Stored data:
• • • •

-- ==== Sys2Proof/Laws/State.lean ====
section
/-! SUPPORT. What each update of the module's state leaves in each field, and reads after writes of its tables. -/

namespace Sys2Proof.Machine

/-! ### Tables -/

theorem alook_aset_self {α : Type} (l : List (Nat × α)) (i : Nat) (x : α) : alook (aset l i x) i = some x := by
  induction l with
  | nil => simp [aset, alook]
  | cons h t ih =>
    obtain ⟨k, v⟩ := h
    by_cases h1 : i < k
    · simp [aset, h1, alook]
    · by_cases h2 : i = k
      · subst h2; simp [aset, alook]
      · simp [aset, h1, h2, alook, Ne.symm h2, ih]

theorem alook_aset_ne {α : Type} (l : List (Nat × α)) (i j : Nat) (x : α) (h : j ≠ i) :
    alook (aset l i x) j = alook l j := by
  induction l with
  | nil => simp [aset, alook, Ne.symm h]
  | cons e t ih =>
    obtain ⟨k, v⟩ := e
    by_cases h1 : i < k
    · simp [aset, h1, alook, Ne.symm h]
    · by_cases h2 : i = k
      · subst h2; simp [aset, alook, Ne.symm h]
      · simp [aset, h1, h2, alook, ih]

theorem aget_eq {α : Type} (d : α) (l : List (Nat × α)) (i : Nat) : aget d l i = (alook l i).getD d := by
  induction l with
  | nil => simp [aget, alook]
  | cons e t ih =>
    obtain ⟨k, v⟩ := e
    by_cases h : k = i
    · simp [aget, alook, h]
    · simp [aget, alook, h, ih]

@[simp] theorem aget_aset_self {α : Type} (d : α) (l : List (Nat × α)) (i : Nat) (x : α) : aget d (aset l i x) i = x := by
  simp [aget_eq, alook_aset_self]

theorem aget_aset_ne {α : Type} (d : α) (l : List (Nat × α)) (i j : Nat) (x : α) (h : j ≠ i) :
    aget d (aset l i x) j = aget d l j := by
  simp [aget_eq, alook_aset_ne l i j x h]

/-! ### Reads after writes -/

@[simp] theorem State.site_setSite_self (s : State) (i : Nat) (x : Site) : (s.setSite i x).site i = x := by
  simp [State.site, State.setSite, alook_aset_self]

theorem State.site_setSite_ne (s : State) (i j : Nat) (x : Site) (h : j ≠ i) : (s.setSite i x).site j = s.site j := by
  simp [State.site, State.setSite, alook_aset_ne _ _ _ _ h]

@[simp] theorem State.ctx_setCtx_self (s : State) (c : Nat) (x : Ctx) : (s.setCtx c x).ctx c = x := by
  simp [State.ctx, State.setCtx]

theorem State.ctx_setCtx_ne (s : State) (c d : Nat) (x : Ctx) (h : d ≠ c) : (s.setCtx c x).ctx d = s.ctx d := by
  simp [State.ctx, State.setCtx, aget_aset_ne _ _ _ _ _ h]

@[simp] theorem State.quad_modQuad_self (s : State) (q : Nat) (f : Quad → Quad) : (s.modQuad q f).quad q = f (s.quad q) := by
  simp [State.quad, State.modQuad]

theorem State.quad_modQuad_ne (s : State) (q r : Nat) (f : Quad → Quad) (h : r ≠ q) : (s.modQuad q f).quad r = s.quad r := by
  simp [State.quad, State.modQuad, aget_aset_ne _ _ _ _ _ h]

@[simp] theorem State.fn_modFn_self (s : State) (n : Nat) (g : Fn → Fn) : (s.modFn n g).fn n = g (s.fn n) := by
  simp [State.fn, State.modFn]

@[simp] theorem State.ring_modRing_self (s : State) (n r : Nat) (g : Ring → Ring) : (s.modRing n r g).ring n r = g (s.ring n r) := by
  simp [State.ring, State.modRing, Fn.ring]

@[simp] theorem State.port_modPort_self (s : State) (n : Nat) (g : Port → Port) : (s.modPort n g).port n = g (s.port n) := by
  simp [State.port, State.modPort]

@[simp] theorem State.chan_modChan_self (s : State) (n : Nat) (g : Channel → Channel) : (s.modChan n g).chan n = g (s.chan n) := by
  simp [State.chan, State.modChan]

@[simp] theorem State.memory_modMem_self (s : State) (q : Nat) (g : Memory → Memory) :
    (s.modMem q g).ddr.memory q = g (s.ddr.memory q) := by
  simp [Ddr.memory, State.modMem]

• • • •

## Work instructions
Could you retype exactly the lines above, starting at the line that contains "simp [State.ctx, State.setCtx]" and ending at the line that contains "simp [State.port, State.modPort]", and nothing more?

## Output of the task
  simp [State.ctx, State.setCtx]

theorem State.ctx_setCtx_ne (s : State) (c d : Nat) (x : Ctx) (h : d ≠ c) : (s.setCtx c x).ctx d = s.ctx d := by
  simp [State.ctx, State.setCtx, aget_aset_ne _ _ _ _ _ h]

@[simp] theorem State.quad_modQuad_self (s : State) (q : Nat) (f : Quad → Quad) : (s.modQuad q f).quad q = f (s.quad q) := by
  simp [State.quad, State.modQuad]

theorem State.quad_modQuad_ne (s : State) (q r : Nat) (f : Quad → Quad) (h : r ≠ q) : (s.modQuad q f).quad r = s.quad r := by
  simp [State.quad, State.modQuad, aget_aset_ne _ _ _ _ _ h]

@[simp] theorem State.fn_modFn_self (s : State) (n : Nat) (g : Fn → Fn) : (s.modFn n g).fn n = g (s.fn n) := by
  simp [State.fn, State.modFn]

@[simp] theorem State.ring_modRing_self (s : State) (n r : Nat) (g : Ring → Ring) : (s.modRing n r g).ring n r = g (s.ring n r) := by
  simp [State.ring, State.modRing, Fn.ring]

@[simp] theorem State.port_modPort_self (s : State) (n : Nat) (g : Port → Port) : (s.modPort n g).port n = g (s.port n) := by
  simp [State.port, State.modPort]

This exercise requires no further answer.